Gaining the independence to follow your own ideas takes years of patience and moving up the hierarchy. The US system empowers assistant professors to be independent with all the risk that comes along with that, of course. But also the independence to follow your dream. So stripping away the politics a little bit. And maybe is there a more business model to it, do you think? Is that part of it? A business model to the American way is very successful for advancing science.
The freshest, brightest minds are given the opportunity right away.
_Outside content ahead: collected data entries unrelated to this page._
-- ==== Sys2Proof/Machine/Fetch.lean ====
section
/-! DEFINITION. What a step finds at the program counter (spec/40_sequencer.md R101, R102, R105), and the
placing of an instruction where the next step fetches. -/

namespace Sys2Proof.Machine

/-- The end-of-code test, then the decode of the bytes from `pc` on; nothing past CODE_LEN is read
(R101, R102, R105; 20_memory.md R51). -/
def State.fetch (s : State) : Decoded :=
  if s.codeLen ≤ s.pc then .empty else decode s.cfg (s.code.drop s.pc)

/-- `code` with `bytes` at address `a`: zero bytes fill a gap before `a`, what stands after stays. -/
def overwriteCode (code : List Byte) (a : Nat) (bytes : List Byte) : List Byte :=
  code.take a ++ List.replicate (a - code.length) 0 ++ bytes ++ code.drop (a + bytes.length)

/-- The state with `bytes` in the code at `pc`, ready to take a step (R100). -/
def State.placeAtPc (s : State) (bytes : List Byte) : State :=
  { s with code := overwriteCode s.code s.pc bytes, status := .running }

end Sys2Proof.Machine
end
What's more difficult is the long vision. So I've noticed in Europe and certainly in Japan, grants are designed around long term vision. And if you're studying something like Alzheimer's disease, which takes years to manifest, it's very hard to imagine doing a holistic study with short three five year grant cycles. Very good. Yeah, absolutely. So short, sharp kind of bolus of money for a youngster to get some ideas going.
But the bigger the wicked problems are a little less tangible with that model. Well, that's really, really interesting. And thank you for those exceptional insights. Takau, it's an absolute pleasure to have you here. And thanks for joining us on Neuroscience Perspectives. Thank you for having me. Thank you. Thank you.